La recogió una niña en las orillas normandas:
¿Qué es este elixir, pescador? ¡Es la Ciencia!
Los versos de Vigny, de tanto consuelo para los escritores, me vienen a
la memoria. Oh predicadores sin auditorio, prosistas (como Stendhal) sin
público, poetas (como Rimbaud) sin cenáculo, místicos sin eco como
Grignion de Montfort, decid que el tiempo, el azar, los destinos, es decir, la
paciencia de Dios, os sonríe y os espera.
Mas, ¿podemos definir lo que la Niña sacó del libro escrito por el
Profeta? Yo me inclinaría a creerlo.
En primer lugar, un cierto lirismo, que se volvió suyo por intuición
inconsciente. El lenguaje de Arminjon es el paroxismo. Tensa su arco hasta
gastar la cuerda. Un poco como su contemporáneo Nietzsche, o como Léon
Bloy. Y, a pesar de su falta de talento, escribió con fuego.
Eso responde en él a una voluntad muy consciente y que se expresa
desde el porche de su obra: dice que, para sacudir la indiferencia y el
letargo de los hombres de ese tiempo, que ya no piensan más que en la
tierra, curando los contrarios con los contrarios, va a hacer brillar las
verdades esenciales. «Nunca es mejor comprendido Jesucristo que cuando
se manifiesta con profusión, en la integridad de su doctrina, y los
supereminentes esplendores de su divina personalidad». ¡Con toda su
fuerza! Tal es su divisa. Como Claudel, podría repetir la frase del himno
eucarístico:
Ahora bien, ¿quién negará que ese encanto tan viril de Teresa se debe a
que, con un lenguaje de niño, va, como la flecha, derecha hacia adelante,
hasta el final, con una nitidez ardiente, un poco como santa Catalina de
Génova? Estoy seguro de que eso figuraba entre sus dones; pero estoy casi
seguro de que la lectura de Arminjon le dio confianza. Debió creer que
Arminjon era un gran escritor: y eso le permitió correr por sus vías, ser
ella misma.
He aquí, para que sirva de ejemplo, el pasaje que Teresa había copiado
el 30 de mayo de 1887, y que guardaba en su Manual:
«El hombre abrasado por la llama del divino amor se muestra tan
indiferente a la gloria y a la ignominia como si estuviera solo y sin testigos
sobre la tierra. Desprecia todas las tentaciones. Tampoco se preocupa por
los sufrimientos más que si hacen presa en una carne distinta a la suya. Lo
que está lleno de suavidad para el mundo, no tiene para él ningún
atractivo. No es más susceptible de quedarse prendado de la criatura, que
el oro refinado siete veces de oxidarse. Tales son, incluso en esta tierra, los
efectos del amor divino cuando se apodera vivamente de un alma»

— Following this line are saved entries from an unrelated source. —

/-- Any other port. -/
theorem updPort_port_ne (s : State) (p q : Nat) (f : PortSt → PortSt) (h : p ≠ q) : (s.updPort p f).port q = s.port q :=
  updAt_getD_ne _ _ _ _ _ h

theorem updSq_sq_self (s : State) (r : Nat) (f : SqSt → SqSt) (h : r < s.host.sq.length) : (s.updSq r f).sq r = f (s.sq r) :=
  updAt_getD_self _ _ _ _ h

theorem updSq_sq_ne (s : State) (r k : Nat) (f : SqSt → SqSt) (h : r ≠ k) : (s.updSq r f).sq k = s.sq k := updAt_getD_ne _ _ _ _ _ h

theorem updCq_cq_self (s : State) (c : Nat) (f : CqSt → CqSt) (h : c < s.host.cq.length) : (s.updCq c f).cq c = f (s.cq c) :=
  updAt_getD_self _ _ _ _ h

theorem updCq_cq_ne (s : State) (c k : Nat) (f : CqSt → CqSt) (h : c ≠ k) : (s.updCq c f).cq k = s.cq k := updAt_getD_ne _ _ _ _ _ h

theorem updPool_pool_self (s : State) (p : Nat) (f : PoolSt → PoolSt) (h : p < s.host.pool.length) :
    (s.updPool p f).pool p = f (s.pool p) := updAt_getD_self _ _ _ _ h

theorem updPool_pool_ne (s : State) (p k : Nat) (f : PoolSt → PoolSt) (h : p ≠ k) : (s.updPool p f).pool k = s.pool k :=
  updAt_getD_ne _ _ _ _ _ h

theorem updGleaner_gleaner_self (s : State) (g : Nat) (f : GleanerSt → GleanerSt) (h : g < s.glean.gleaners.length) :
    (s.updGleaner g f).gleaner g = f (s.gleaner g) := updAt_getD_self _ _ _ _ h

theorem updGleaner_gleaner_ne (s : State) (g k : Nat) (f : GleanerSt → GleanerSt) (h : g ≠ k) :
    (s.updGleaner g f).gleaner k = s.gleaner k := updAt_getD_ne _ _ _ _ _ h

/-! ### exec -/

/-- A command built by run answers the next state whose effect is f, with the queue of waiting commands as it was. -/
theorem run_answers (f : State → State) (s : State) : run f s = .next { f s.begin with pending := s.pending } := rfl

/-- A command whose effect keeps the queue answers f of the state it starts from. -/
theorem run_answers_of_pending (f : State → State) (s : State) (h : (f s.begin).pending = s.pending) : run f s = .next (f s.begin) := by
  rw [run_answers, ← h]

theorem runL_answers (f : State → State) (s : State) : runL f s = .next { (f s.begin).flush with pending := s.pending } := rfl

@[simp] theorem when_true (f : State → State) (s : State) : when_ true f s = f s := rfl
@[simp] theorem when_false (f : State → State) (s : State) : when_ false f s = s := rfl

end Sys2Proof.Machine
end

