-- ==== Sys2Proof/Tests/Slice0.lean ====
section
/-! SUPPORT. Tests of the model: worked figures of the spec, one ill-formed operand for each check of WellFormed, and for every
statement of Certificates/Slice0/Obligations.lean states and operands that meet its hypotheses, clause by clause. -/

namespace Sys2Proof.Tests
open Sys2Proof Sys2Proof.Machine

-- one theorem at a time: a kernel evaluation for each of many threads would need more memory than the check gives
set_option Elab.async false

/-! ### States to start from -/

/-- The wall clock of the states below. -/
abbrev T : Nat := 100000000000000

def upPort : PortSt := { PortSt.reset with fn := .running, link := .up }

/-- A stack-mounted LEAF with three tiers, released and in QUIET. -/
def unit : State := { State.reset with
  mode.mode := .quiet, ident.tiers := 3, clk.wall := T, clk.tt := 10000000000000, clk.treeOn := true, sweep.par.mask := 2 ^ 48 - 1 }

def rings (q : SqSt) : List SqSt := List.replicate 255 SqSt.reset ++ [q]

/-- A ROOT whose rings 0 are RUNNING. -/
def rootUnit : State := { unit with
  ident.role := .root, host.perst := true, host.linkUp := true, host.refclk := true, host.enable := true, host.eventEn := true
  host.sq := { SqSt.reset with state := .running } :: List.replicate 255 SqSt.reset
  host.cq := { CqSt.reset with state := .running } :: List.replicate 255 CqSt.reset }

/-- A HUB at position 5, its parent on port A and the positions 6 to 9 under port B. -/
def hubUnit : State := { unit with
  ident.role := .hub, tree.valid := true, tree.pos := 5, tree.hi := 9
  ports := [upPort, { upPort with kid := some (6, 9) }, PortSt.reset, PortSt.reset] }

def hdr0 : Hdr := { ring := 0, cid := 0, flags := 0, pos := 0, depth := 0, pool := 255, timeout := 0 }

def frame0 (typ cls : Nat) (bs : List Byte) : Frame :=
  { typ := typ, cls := cls, hasScope := false, dest := 5, src := 0, depth := 0, tag := 0, payload := bs }

def rawCodes : RawCodes := default
def topo6 : TopoEntry := { (default : TopoEntry) with pos := 6 }

/-- A record keeps the CRC it is sealed with. -/
theorem sealed_intact (r : Rec) : r.sealed.intact = true := by
  unfold Rec.intact Rec.sealed Rec.body
  exact decide_eq_true rfl

/-- The 256 crier bits of a message of zeros, its CRC-8 off by e. -/
def crierBits (e : Byte) : List Bool :=
  ([0x96#8, 0x7E#8] ++ List.replicate 29 0#8 ++ [BitVec.ofNat 8 (crc8 (List.replicate 29 0#8)) + e]).flatMap
    (fun b => (List.range 8).map b.toNat.testBit)
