-- ==== Sys2Proof/Machine/State.lean ====
section
/-! DEFINITION. The state of the machine and its value after reset (`spec/10_state.md`). -/

namespace Sys2Proof.Machine

/-- The ten kinds of fault, R280. Each is taken as the entry of R293, which is a next state. -/
inductive FaultKind where
  /-- Code 1, R281: the opcode field is 41 or more. -/
  | invalidOpcode
  /-- Code 2, R282: a register index outside 0 to 31. -/
  | operandOutOfRange
  /-- Code 3, R283: a fetch with `pc` outside 0 to 1023. -/
  | instructionAddressOutOfRange
  /-- Code 4, R284: a data address outside 0 to 1023. -/
  | dataAddressOutOfRange
  /-- Code 5, R285: a slot outside the string table, or an index outside the pool. -/
  | stringIndexOutOfRange
  /-- Code 6, R286: a text longer than 128 characters is about to be stored. -/
  | stringTooLong
  /-- Code 7, R287: an integer divisor is 0. -/
  | divisionByZero
  /-- Code 8, R288: a register read as a boolean holds neither 0 nor 1. -/
  | invalidBooleanValue
  /-- Code 9, R289: a service code outside 0 to 7. -/
  | invalidSyscall
  /-- Code 10, R290: a token is not of the requested type, or the input has ended. -/
  | ioParseError
  deriving DecidableEq, Repr

/-- The four run states, R37. -/
inductive RunState where
  /-- Code 0: after reset, before `start`. -/
  | loaded
  /-- Code 1: the only state in which instructions execute. -/
  | running
  /-- Code 2: ended by `HALT`. -/
  | halted
  /-- Code 3: ended by a fault. -/
  | faulted
  deriving DecidableEq, Repr

/-- The fault record `FR`, R38. -/
structure FaultRecord where
  /-- `FR.kind`: the fault taken, none when no fault has been recorded. -/
  kind : Option FaultKind
  /-- `FR.pc`: the value of `pc` at the fault. -/
  pc : Word
  /-- `FR.valid_instr`: whether an instruction word was fetched. -/
  validInstr : Bool
  /-- `FR.op`, `FR.o1`, `FR.o2`, `FR.o3`: the raw fields of the fetched word, 0 if there is none. -/
  fields : Fields
  deriving DecidableEq, Repr

/-- The cleared fault record of R46. -/
def FaultRecord.clear : FaultRecord := ⟨none, 0, false, ⟨0, 0, 0, 0⟩⟩

/-- A memory of `w`-bit units: the pairs of address and contents, addresses strictly rising, no
unit equal to zero listed. An unlisted address reads as zero, the reset contents R46 gives. -/
abbrev Memory (w : Nat) := List (Nat × BitVec w)

/-- The whole state of one engine instance and of the two streams at its boundary. -/
structure State where
  /-- The register file of R27: words 0 to 31 are `x[0..31]`, words 32 to 63 are `f[0..31]`. -/
  regs : Vector Word 64
  /-- `pc`, R28. -/
  pc : Word
  /-- Instruction memory `IM`, R32. -/
  instrMem : Memory 128
  /-- Data memory `DM`, R33. -/
  dataMem : Memory 32
  /-- String table `ST`, R34: one text for each slot, so its length is the number of slots. -/
  strTable : List Text
  /-- Constant pool `POOL`, R36: its length is `POOL_SIZE`. -/
  pool : List Text
  /-- Run state `RUN`, R37. -/
  run : RunState
  /-- Fault record `FR`, R38. -/
  fr : FaultRecord
  /-- The bytes the environment has supplied on `IN` so far, R44. -/
  inBytes : List Byte
  /-- The read position of `IN`: how many of these bytes have been consumed, R44. -/
  inPos : Nat
  /-- Whether the environment has marked the end of `IN`, R44. -/
  inEnded : Bool
  /-- The bytes appended to `OUT` so far, R45. -/
  out : List Byte
  /-- The model's own field (log entry 3): how many NaN results have been drawn, R158. -/
  nanDraws : Nat
  deriving DecidableEq, Repr

/-- The state after reset and before load, R46 and R320 to R322. The contents of `IN` and the draw
counter are the model's choice (log entries 10 and 3). -/
def State.reset : State where
  regs := Vector.replicate 64 0
  pc := 0
  instrMem := []
  dataMem := []
  strTable := List.replicate Config.strCapacity []
  pool := []
  run := .loaded
  fr := FaultRecord.clear
  inBytes := []
  inPos := 0
  inEnded := false
  out := []
  nanDraws := 0

/-- Reasons a step ends with no next state. There is none: each of the ten faults of R280 is taken
as the spec's own fault entry (R293), which leaves a next state with `RUN = Faulted` (log entry 9).
Safe: no behaviour of the hardware is cut off. -/
inductive Fault where
  deriving DecidableEq, Repr

/-- Reasons the model gives no answer. -/
inductive Refusal where
  /-- Raised by an arm of `exec` that has no meaning yet; safe. No arm raises it. -/
  | notModelled (mnemonic : String)
  /-- Raised by a host action that writes `IM`, `DM`, `ST` or `POOL` outside Loaded, which R326
  assumes never to happen; safe. No instruction raises it. -/
  | hostWriteNotLoaded
  /-- Raised by a host action that loads outside the memories, or a text longer than R323 allows,
  which cannot be loaded (R324); safe. No instruction raises it. -/
  | hostLoadOutOfBounds
  /-- Raised by an append to `IN` after its end was marked, which R44 says does not happen; safe.
  No instruction raises it. -/
  | inputAfterEnd
  deriving DecidableEq, Repr

/-- The outcome of an instruction or of a step. -/
abbrev Result := Host.Outcome State Fault Refusal

end Sys2Proof.Machine
end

(Oeuvres completes, Cerf, p. 1210. Edición castellana en Monte Carmelo,
1990 7).
La segunda ayuda que el canónigo aporta a la muchacha, confinada en
un reducido horizonte de provincia y de modesta burguesía, es un
ensanchamiento (casi infinito) de la visión. Arminjon tiene el sentido de la
infinidad del espacio; tiene (y lo vamos a mostrar) el sentido de la infinidad
del tiempo. Posee (cosa más rara y de otro orden) el sentido de los infinitos
contenidos en el interior del infinito. Tiene el sentido de lo trágico, que
constituye al dramaturgo y que concentra, renueva y profundiza la historia.
Estas extensiones de la mirada del espíritu son bastante raras. Por la
misma época, Víctor Hugo aplicaba estos métodos de la infinidad en la
última parte de la Leyenda de los siglos. Pero aquí también, Arminjon,
aplastado por el talento, aplastaba a Hugo por la verdad. Arminjon
proporcionaba a Céline y a Teresa, que no disponían en su medio cerrado
de ninguna posibilidad de cultura superior, sin el fastidioso paso por el
Saber, aquello que constituye el fruto sabroso para el alma: la calma
profundidad y la amplitud.
Vayamos ahora a la tercera enseñanza, más importante que las dos
precedentes y que vuelve a situarme en el corazón de mi tema: el sentido
del vínculo del tiempo con la Eternidad. Teresa tuvo, por medio de
Arminjon, la intuición pascaliana sobre lo finito y lo infinito, a saber: que
lo finito desaparece en presencia de lo infinito. Ahora bien, el tiempo, por
muy largo, por muy variado, por muy rico que sea, no es nada ante la
eternidad, ese Presente recogido sobre sí mismo, absorbido en sí mismo y
al que no encierra ni la huida de lo pasado ni la seguida del futuro. La
expresión siglos de los siglos expresa de manera muy imperfecta esta
infinidad. La imagen menos coja de lo Eterno en geometría no es la línea
prolongada indefinidamente, sino el punto.
Eso es algo que sabemos todos, por poco que reflexionemos fuera de los
símbolos, de las figuras y de las imágenes.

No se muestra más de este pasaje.